Politician and activist Mohamed Nasheed saw firsthand how the citizens of his island nation of Maldives were galvanized to demand democracy when the torture of a political prisoner made national news. In the wake of that scandal, Nasheed helped found the Maldivian Democratic Party, then went into exile to apply pressure internationally to his country’s dictatorial president, Maumoon Abdul Gayoom. In 2008, Nasheed was elected as the new president of Maldives, but before his administration could begin work on promised democratic reforms, it had to deal with a more pressing economic crisis. Changing weather patterns and rising tides have been reducing the fish in the local waters and shrinking the coastline, affecting two of the nation’s biggest industries. So Nasheed, who has a history of working with international partners and of using shocking images to change minds, decided to explain Maldives’ plight to the world, to make the case for immediate action.
Jon Shenk’s documentary The Island President spends its first half hour detailing Nasheed’s rise to prominence, establishing exactly how smart and determined this man is. The problem with this approach is that when Shenk then changes gears and turns The Island President into a fly-on-the-wall doc about Nasheed’s presentation at the UN’s Climate Change Conference in Copenhagen, the movie stalls a bit. The relationship between Maldives and the international community is still in flux, as is the situation with Nasheed and his countrymen. (Nasheed was pressured into resigning from office in 2012, a little over a year after the events depicted in this film.) And no matter how many Radiohead snippets Shenk loads onto the soundtrack, he can’t distract from the sense that The Island President may be premature, and that he might’ve done better to wait until he could treat this phase of Nasheed’s story with the energy and conclusiveness he brings to its beginning.

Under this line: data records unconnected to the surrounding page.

-- ==== Sys2Proof/Machine/Assembly.lean ====
section
/-! DEFINITION. The assembler syntax of spec/30_encoding.md R98 to R102, a reading aid: the text of an
instruction, and what the assembler's labels, immediates and pseudo-instructions stand for.  No meaning
depends on this file. -/

namespace Sys2Proof.Machine

/-! ### Names (R98) -/

/-- A register's name. -/
def regName (r : RegNum) : String := "r" ++ Nat.repr r.toBits.toNat

/-- The register of a name or an alias. -/
def regOfName (name : String) : Option RegNum :=
  match name with
  | "sp" => some .r13
  | "lr" => some .r14
  | "pc" => some .r15
  | _ => ((List.range 16).map fun n => RegNum.ofBits (BitVec.ofNat 4 n)).find? fun r => regName r == name

/-- The condition suffix; AL has none. -/
def condSuffix : Cond → String
  | .eq => "EQ" | .ne => "NE" | .cs => "CS" | .cc => "CC" | .mi => "MI" | .pl => "PL" | .vs => "VS" | .vc => "VC"
  | .hi => "HI" | .ls => "LS" | .ge => "GE" | .lt => "LT" | .gt => "GT" | .le => "LE" | .al => "" | .nv => "NV"

def shiftName : ShiftType → String
  | .lsl => "LSL" | .lsr => "LSR" | .asr => "ASR" | .ror => "ROR"

def number (n : Nat) : String := "#" ++ Nat.repr n

/-! ### Operands (R99, R100) -/

/-- An immediate shift: nothing for LSL #0, 32 for LSR #0 and ASR #0, RRX for ROR #0. -/
def shiftText (type : ShiftType) (amount : BitVec 5) : String :=
  if amount = 0 then
    match type with
    | .lsl => ""
    | .ror => ", RRX"
    | _ => ", " ++ shiftName type ++ " #32"
  else ", " ++ shiftName type ++ " " ++ number amount.toNat

/-- The text of `operand2`; the unsupported form has none. -/
def operand2Text : Operand2 → Option String
  | .imm rotate immed => some (number (immediateOperand rotate immed).operand.toNat)
  | .immShift amount type rm => some (regName rm ++ shiftText type amount)
  | .regShift rs type rm => some (regName rm ++ ", " ++ shiftName type ++ " " ++ regName rs)
  | .unsupported _ _ _ => none

/-- The four address forms: pre-indexed with `!` for writeback, and post-indexed. -/
def addressText (p w : Bool) (rn : RegNum) (offset : String) : String :=
  if p then "[" ++ regName rn ++ ", " ++ offset ++ "]" ++ (if w then "!" else "")
  else "[" ++ regName rn ++ "], " ++ offset

def immOffsetText (u : Bool) (offset : BitVec 12) : String := "#" ++ (if u then "" else "-") ++ Nat.repr offset.toNat

def regOffsetText (u : Bool) (amount : BitVec 5) (type : ShiftType) (rm : RegNum) : String :=
  (if u then "" else "-") ++ regName rm ++ shiftText type amount

/-! ### Instructions (R99 to R101) -/

def dpText (op : String) (c : Cond) (s : Bool) (regs : List RegNum) (op2 : Operand2) : Option String :=
  (operand2Text op2).map fun t =>
    op ++ condSuffix c ++ (if s then "S" else "") ++ " " ++ String.join (regs.map fun r => regName r ++ ", ") ++ t

/-- A load or store; the T suffix is for the post-indexed form with W = 1. -/
def transferText (op : String) (c : Cond) (byte p w : Bool) (rn rd : RegNum) (offset : String) : Option String :=
  some (op ++ condSuffix c ++ (if byte then "B" else "") ++ (if !p && w then "T" else "") ++ " " ++ regName rd ++ ", " ++
    addressText p w rn offset)

def branchText (op : String) (c : Cond) (pc : Word) (offset : BitVec 24) : Option String :=
  some (op ++ condSuffix c ++ " " ++ Nat.repr (branchTarget pc offset).toNat)

def coprocText (op : String) (c : Cond) (cpNum : BitVec 4) (opc1 : Nat) (first : String) (crn crm : BitVec 4) (opc2 : BitVec 3) :
    Option String :=
  some (op ++ condSuffix c ++ " p" ++ Nat.repr cpNum.toNat ++ ", " ++ Nat.repr opc1 ++ ", " ++ first ++ ", c" ++
    Nat.repr crn.toNat ++ ", c" ++ Nat.repr crm.toNat ++ ", " ++ Nat.repr opc2.toNat)

/-- The text of an instruction at an address; a branch's label is its target's address. -/
def instrText (pc : Word) : Instr → Option String
  | .and c s rn rd op2 => dpText "AND" c s [rd, rn] op2
  | .eor c s rn rd op2 => dpText "EOR" c s [rd, rn] op2
  | .sub c s rn rd op2 => dpText "SUB" c s [rd, rn] op2
  | .rsb c s rn rd op2 => dpText "RSB" c s [rd, rn] op2
  | .add c s rn rd op2 => dpText "ADD" c s [rd, rn] op2
  | .adc c s rn rd op2 => dpText "ADC" c s [rd, rn] op2
  | .sbc c s rn rd op2 => dpText "SBC" c s [rd, rn] op2
  | .rsc c s rn rd op2 => dpText "RSC" c s [rd, rn] op2
  | .tst c rn op2 => dpText "TST" c false [rn] op2
  | .teq c rn op2 => dpText "TEQ" c false [rn] op2
  | .cmp c rn op2 => dpText "CMP" c false [rn] op2
  | .cmn c rn op2 => dpText "CMN" c false [rn] op2
  | .orr c s rn rd op2 => dpText "ORR" c s [rd, rn] op2
  | .mov c s rd op2 => dpText "MOV" c s [rd] op2
  | .bic c s rn rd op2 => dpText "BIC" c s [rd, rn] op2
  | .mvn c s rd op2 => dpText "MVN" c s [rd] op2
  | .b c offset => branchText "B" c pc offset
  | .bl c offset => branchText "BL" c pc offset
  | .strImm c p u w rn rd offset => transferText "STR" c false p w rn rd (immOffsetText u offset)
  | .strReg c p u w rn rd amount type rm => transferText "STR" c false p w rn rd (regOffsetText u amount type rm)
  | .ldrImm c p u w rn rd offset => transferText "LDR" c false p w rn rd (immOffsetText u offset)
  | .ldrReg c p u w rn rd amount type rm => transferText "LDR" c false p w rn rd (regOffsetText u amount type rm)
  | .strbImm c p u w rn rd offset => transferText "STR" c true p w rn rd (immOffsetText u offset)
  | .strbReg c p u w rn rd amount type rm => transferText "STR" c true p w rn rd (regOffsetText u amount type rm)
  | .ldrbImm c p u w rn rd offset => transferText "LDR" c true p w rn rd (immOffsetText u offset)
  | .ldrbReg c p u w rn rd amount type rm => transferText "LDR" c true p w rn rd (regOffsetText u amount type rm)
  | .cdp c opc1 crn crd cpNum opc2 crm => coprocText "CDP" c cpNum opc1.toNat ("c" ++ Nat.repr crd.toNat) crn crm opc2
  | .mcr c opc1 crn rd cpNum opc2 crm => coprocText "MCR" c cpNum opc1.toNat (regName rd) crn crm opc2
  | .mrc c opc1 crn rd cpNum opc2 crm => coprocText "MRC" c cpNum opc1.toNat (regName rd) crn crm opc2

/-! ### What the assembler encodes (R99, R101, R102) -/

/-- An immediate as an 8-bit value rotated right by an even amount, the least rotation that gives it (log
entry 15), `none` where there is none (R99). -/
def immediateOf (v : Word) : Option Operand2 :=
  ((List.range 16).find? fun r => decide ((v.rotateLeft (2 * r)).toNat < 256)).map fun r =>
    .imm (BitVec.ofNat 4 r) ((v.rotateLeft (2 * r)).setWidth 8)

/-- The offset field of a branch to a label, `none` where it does not fit or the label is not on a word of
the branch (R101). -/
def offsetTo (address label : Word) : Option (BitVec 24) :=
  let d := (label - (address + 8)).toInt
  if d % 4 = 0 ∧ -(2 ^ 25) ≤ d ∧ d < 2 ^ 25 then some (BitVec.ofInt 24 (d / 4)) else none

/-- The offset of a PC-relative address: U and the distance from the address plus 8, where it fits 12 bits. -/
def pcRelative (address label : Word) : Option (Bool × BitVec 12) :=
  let d := (label - (address + 8)).toInt
  if d.natAbs < 4096 then some (decide (0 ≤ d), BitVec.ofNat 12 d.natAbs) else none

/-- `NOP` (R95, R102). -/
def pseudoNop : Instr := .mov .al false .r0 (.immShift 0 .lsl .r0)

/-- `LDR Rd, =const` (R102), with the constant at `pool` where neither MOV nor MVN can encode it. -/
def pseudoLoadConstant (rd : RegNum) (value address pool : Word) : Option Instr :=
  match immediateOf value, immediateOf (~~~value) with
  | some op2, _ => some (.mov .al false rd op2)
  | none, some op2 => some (.mvn .al false rd op2)
  | none, none => (pcRelative address pool).map fun d => .ldrImm .al true d.1 false .r15 rd d.2

/-- `ADR Rd, label` (R102). -/
def pseudoAdr (rd : RegNum) (address label : Word) : Option Instr :=
  let d := label - (address + 8)
  if d.msb then (immediateOf (0 - d)).map fun op2 => .sub .al false .r15 rd op2
  else (immediateOf d).map fun op2 => .add .al false .r15 rd op2

end Sys2Proof.Machine
end

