/-- A candidate has the word's bits exactly where every template character agrees with its bit (R71). -/
theorem substitute_eq_extract_iff {g : DecodeGroup} (hl : g.mask.length.val = g.template.length) {w : Word} {flags : List Char} :
    substitute g.template flags = (g.mask.extract w).toNat ↔
      ∀ k ch, g.template.reverse[k]? = some ch → w.getLsbD (g.mask.position.val + k) = charBit flags ch := by
  constructor
  · intro h k ch hk
    have hlt : k < g.mask.length.val := by
      rw [hl, ← List.length_reverse]
      exact (List.getElem?_eq_some_iff.mp hk).1
    have := testBit_substitute g.template flags k
    rw [h, testBit_extract, hk] at this
    simpa [hlt] using this
  · intro h
    apply Nat.eq_of_testBit_eq
    intro k
    rw [testBit_substitute, testBit_extract, hl]
    cases hk : g.template.reverse[k]? with
    | none =>
      have : g.template.length ≤ k := by simpa using hk
      simp [this]
    | some ch =>
      have hlt : k < g.template.length := by simpa using (List.getElem?_eq_some_iff.mp hk).1
      simp [hlt, h k ch hk]

theorem mem_candidates {g : DecodeGroup} {c : Candidate} :
    c ∈ candidates g ↔ c.flags.Sublist (symbols g.template) ∧ c.value = substitute g.template c.flags := by
  obtain ⟨v, flags⟩ := c
  simp only [candidates, assignments_eq_sublists', List.mem_map, List.mem_sublists', Candidate.mk.injEq]
  constructor
  · rintro ⟨_, h, rfl, rfl⟩
    exact ⟨h, rfl⟩
  · rintro ⟨h, rfl⟩
    exact ⟨flags, h, rfl, rfl⟩

/-- Assignments that give one value agree on every symbol of the template: it stands somewhere in it. -/
theorem mem_iff_of_substitute_eq {template a b : List Char} (h : substitute template a = substitute template b) {ch : Char}
    (hc : ch ∈ symbols template) : ch ∈ a ↔ ch ∈ b := by
  obtain ⟨hmem, hw⟩ := mem_symbols.mp hc
  obtain ⟨k, hk⟩ := List.mem_iff_getElem?.mp (List.mem_reverse.mpr hmem)
  have hbit := testBit_substitute template a k
  rw [h, testBit_substitute, hk] at hbit
  simpa [charBit_of_isWildcard hw, eq_comm] using hbit

/-- The flags of a candidate are those set to 1 by the assignment: two assignments with one value are the same. -/
theorem substitute_injOn {template a b : List Char} (ha : a.Sublist (symbols template)) (hb : b.Sublist (symbols template))
    (h : substitute template a = substitute template b) : a = b := by
  have hn : (symbols template).Nodup := nodup_symbolsFrom [] template
  refine (hn.perm_iff_eq_of_sublist ha hb).mp ((List.perm_ext_iff_of_nodup (hn.sublist ha) (hn.sublist hb)).mpr fun ch => ?_)
  exact ⟨fun hm => (mem_iff_of_substitute_eq h (ha.subset hm)).mp hm, fun hm => (mem_iff_of_substitute_eq h (hb.subset hm)).mpr hm⟩

/-- In a match the word's bits are those of the template's characters under the candidate's flags (R71). -/
theorem bit_of_matchGroup {g : DecodeGroup} (hl : g.mask.length.val = g.template.length) {w : Word} {c : Candidate}
    (h : matchGroup g w = some c) {k : Nat} {ch : Char} (hk : g.template.reverse[k]? = some ch) :
    w.getLsbD (g.mask.position.val + k) = charBit c.flags ch := by
  obtain ⟨hmem, hv⟩ := matchGroup_some h
  rw [(mem_candidates.mp hmem).2] at hv
  exact (substitute_eq_extract_iff hl).mp hv k ch hk

/-- A group matches where some assignment gives the word's bits: that of the symbols to which it gives 1 (R71). -/
theorem matchGroup_of_val {g : DecodeGroup} (hl : g.mask.length.val = g.template.length) {w : Word} {val : Char → Bool}
    (h : ∀ k ch, g.template.reverse[k]? = some ch →
      w.getLsbD (g.mask.position.val + k) = (ch == '1' || (isWildcard ch && val ch))) :
    ∃ c, matchGroup g w = some c := by
  have hflags : ((symbols g.template).filter val).Sublist (symbols g.template) := List.filter_sublist
  have hv : substitute g.template ((symbols g.template).filter val) = (g.mask.extract w).toNat := by
    refine (substitute_eq_extract_iff hl).mpr fun k ch hk => ?_
    have hmem : ch ∈ g.template := List.mem_reverse.mp (List.mem_of_getElem? hk)
    rw [h k ch hk, charBit]
    cases hw : isWildcard ch <;> simp [mem_symbols, hw, hmem]
  rw [← Option.ne_none_iff_exists', ne_eq, matchGroup_none]
  intro hnone
  exact hnone ⟨_, _⟩ (mem_candidates.mpr ⟨hflags, rfl⟩) hv

end Pattern

/-- Settles O2: the candidates are the assignments, each with its own value. -/
theorem groupCandidatesDistinct : Obligations.GroupCandidatesDistinct := by
  intro g
  have hn : (Pattern.symbols g.template).Nodup := Pattern.nodup_symbolsFrom [] g.template
  rw [Pattern.candidates, Pattern.assignments_eq_sublists']
  refine ⟨by rw [List.length_map, List.length_sublists'], List.pairwise_map.mpr ?_⟩
  refine (List.nodup_sublists'.mpr hn).imp_of_mem fun ha hb hne heq => hne ?_
  exact Pattern.substitute_injOn (List.mem_sublists'.mp ha) (List.mem_sublists'.mp hb) heq

/-- Settles O3: a match is a candidate with the word's bits, and its symbols' bits are then its flags. -/
theorem groupMatchesItsTemplate : Obligations.GroupMatchesItsTemplate := by
  intro g w hl _
  refine ⟨⟨fun ⟨c, hc⟩ => ⟨c.flags.contains, fun k ch hk => Pattern.bit_of_matchGroup hl hc hk⟩,
    fun ⟨val, h⟩ => Pattern.matchGroup_of_val hl h⟩, fun c hc k ch hk hw => ?_⟩
  rw [Pattern.bit_of_matchGroup hl hc hk, Pattern.charBit_of_isWildcard hw]

end Sys2Proof
end

section
/-! The rows of the instruction table: each matches the words with its fixed bits, no two match one word, and a match
reads each flag at its symbol's place; so what a word decodes to is a matter of the entries' fixed bits. -/

namespace Sys2Proof

open Sys2Proof.Machine

/-! ### Plain patterns -/

/-- The characters of a pattern's templates, each with the number of the word's bit at which it stands (R65, R68). -/
def Pattern.chars (p : Pattern) : List (Nat × Char) :=
  p.groups.flatMap fun g => g.template.reverse.zipIdx.map fun x => (g.mask.position.val + x.2, x.1)

/-- The bit at which a symbol stands, for the first of its places. -/
def Pattern.place (p : Pattern) (ch : Char) : Nat :=
  match p.chars.find? (·.2 == ch) with
  | some (i, _) => i
  | none => 0

/-- The field map that reads each flag at its symbol's place (R71, R73). -/
def Pattern.fieldMapAt (p : Pattern) (w : Word) : FieldMap :=
  { flags := (flagNames p).map fun ch => (ch, w.getLsbD (p.place ch))
    fields := p.fields.map fun f => (f.1, f.2.extract w) }

/-- A pattern whose groups have their templates' lengths, and in which no symbol stands at two places. -/
def Pattern.Plain (p : Pattern) : Prop :=
  (∀ g ∈ p.groups, g.mask.length.val = g.template.length) ∧
  ∀ a ∈ p.chars, ∀ b ∈ p.chars, isWildcard a.2 = true → a.2 = b.2 → a.1 = b.1

theorem plain_of_mem_instructionTable : ∀ r ∈ instructionTable, r.pattern.Plain := by
  unfold Pattern.Plain
  decide

/-! ### What a plain pattern matches -/

namespace Pattern

theorem mem_chars {p : Pattern} {i : Nat} {ch : Char} :
    (i, ch) ∈ p.chars ↔ ∃ g ∈ p.groups, ∃ k, g.template.reverse[k]? = some ch ∧ g.mask.position.val + k = i := by
  simp only [chars, List.mem_flatMap, List.mem_map, List.mem_zipIdx_iff_getElem?, Prod.exists, Prod.mk.injEq]
  constructor
  · rintro ⟨g, hg, c, k, hk, hi, rfl⟩
    exact ⟨g, hg, k, hk, hi⟩
  · rintro ⟨g, hg, k, hk, hi⟩
    exact ⟨g, hg, ch, k, hk, hi, rfl⟩

/-- A symbol stands at its place, and nowhere else in a plain pattern. -/
theorem Plain.place_eq {p : Pattern} (hp : p.Plain) {i : Nat} {ch : Char} (h : (i, ch) ∈ p.chars) (hw : isWildcard ch = true) :
    p.place ch = i := by
  unfold place
  split
  · rename_i j c hf
    obtain rfl : c = ch := by simpa using List.find?_some hf
    exact hp.2 (j, c) (List.mem_of_find?_eq_some hf) (i, c) h hw rfl
  · rename_i hf
    exact absurd (List.find?_eq_none.mp hf (i, ch) h) (by simp)

theorem matchGroups_isSome_iff {gs : List DecodeGroup} {w : Word} :
    (matchGroups gs w).isSome = true ↔ ∀ g ∈ gs, ∃ c, matchGroup g w = some c := by
  induction gs with
  | nil => simp [matchGroups]
  | cons g gs ih =>
    rw [matchGroups]
    cases h : matchGroup g w with
    | none => simp [h]
    | some c => simp [h, ih]

/-- The flags of a pattern are those of its groups' candidates (R71). -/
theorem mem_of_matchGroups {gs : List DecodeGroup} {w : Word} {flags : List Char} (h : matchGroups gs w = some flags) {ch : Char} :
    ch ∈ flags ↔ ∃ g ∈ gs, ∃ c, matchGroup g w = some c ∧ ch ∈ c.flags := by
  induction gs generalizing flags with
  | nil => simp_all [matchGroups]
  | cons g gs ih =>
    rw [matchGroups] at h
    cases hg : matchGroup g w with
    | none => simp [hg] at h
    | some c =>
      simp only [hg, Option.map_eq_some_iff] at h
      obtain ⟨rest, hrest, rfl⟩ := h
      simp [hg, ih hrest]

/-- A plain pattern matches a word that has its literal bits: its symbols can be the bits at their places (R71). -/
theorem Plain.isSome_matchWord {p : Pattern} (hp : p.Plain) {w : Word}
    (h : ∀ x ∈ p.chars, isWildcard x.2 = false → w.getLsbD x.1 = (x.2 == '1')) : (p.matchWord w).isSome = true := by
  rw [matchWord, Option.isSome_map, matchGroups_isSome_iff]
  intro g hg
  refine matchGroup_of_val (val := fun ch => w.getLsbD (p.place ch)) (hp.1 g hg) fun k ch hk => ?_
  have hmem : (g.mask.position.val + k, ch) ∈ p.chars := mem_chars.mpr ⟨g, hg, k, hk, rfl⟩
  cases hw : isWildcard ch with
  | false => simpa using h _ hmem hw
  | true => simp [ne_one_of_isWildcard hw, hp.place_eq hmem hw]

/-- The candidate of a group of a plain pattern sets a symbol of the group where the bit at the symbol's place is 1. -/
theorem Plain.mem_flags_of_matchGroup {p : Pattern} (hp : p.Plain) {g : DecodeGroup} (hg : g ∈ p.groups) {w : Word}
    {c : Candidate} (h : matchGroup g w = some c) {ch : Char} (hs : ch ∈ symbols g.template) :
    ch ∈ c.flags ↔ w.getLsbD (p.place ch) = true := by
  obtain ⟨hmem, hw⟩ := mem_symbols.mp hs
  obtain ⟨k, hk⟩ := List.mem_iff_getElem?.mp (List.mem_reverse.mpr hmem)
  rw [hp.place_eq (mem_chars.mpr ⟨g, hg, k, hk, rfl⟩) hw, bit_of_matchGroup (hp.1 g hg) h hk, charBit_of_isWildcard hw,
    List.contains_iff_mem]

Nevertheless, the main reason to make this movie now is for the same reason Nasheed risked his presidency: The problem is urgent. The disappearing Maldives islands have become a model for what might happen to other low-lying nations as the waters rise around the world. Because of the crisis, the islands have instituted policies aimed at becoming carbon-neutral—policies that larger, more prosperous countries refuse to consider, lest they lose their economic edge. What’s fascinating and frustrating about The Island President is how it reveals international politics to be even more polarized and mired in bureaucracy than local politics. Even getting a commitment to consider a study to move toward change requires days of hair-splitting and scapegoating, which makes the structure of this documentary especially sad. The first half hour shows a dynamic politician who gets things done; the last hour shows him ground to dust by diplomats.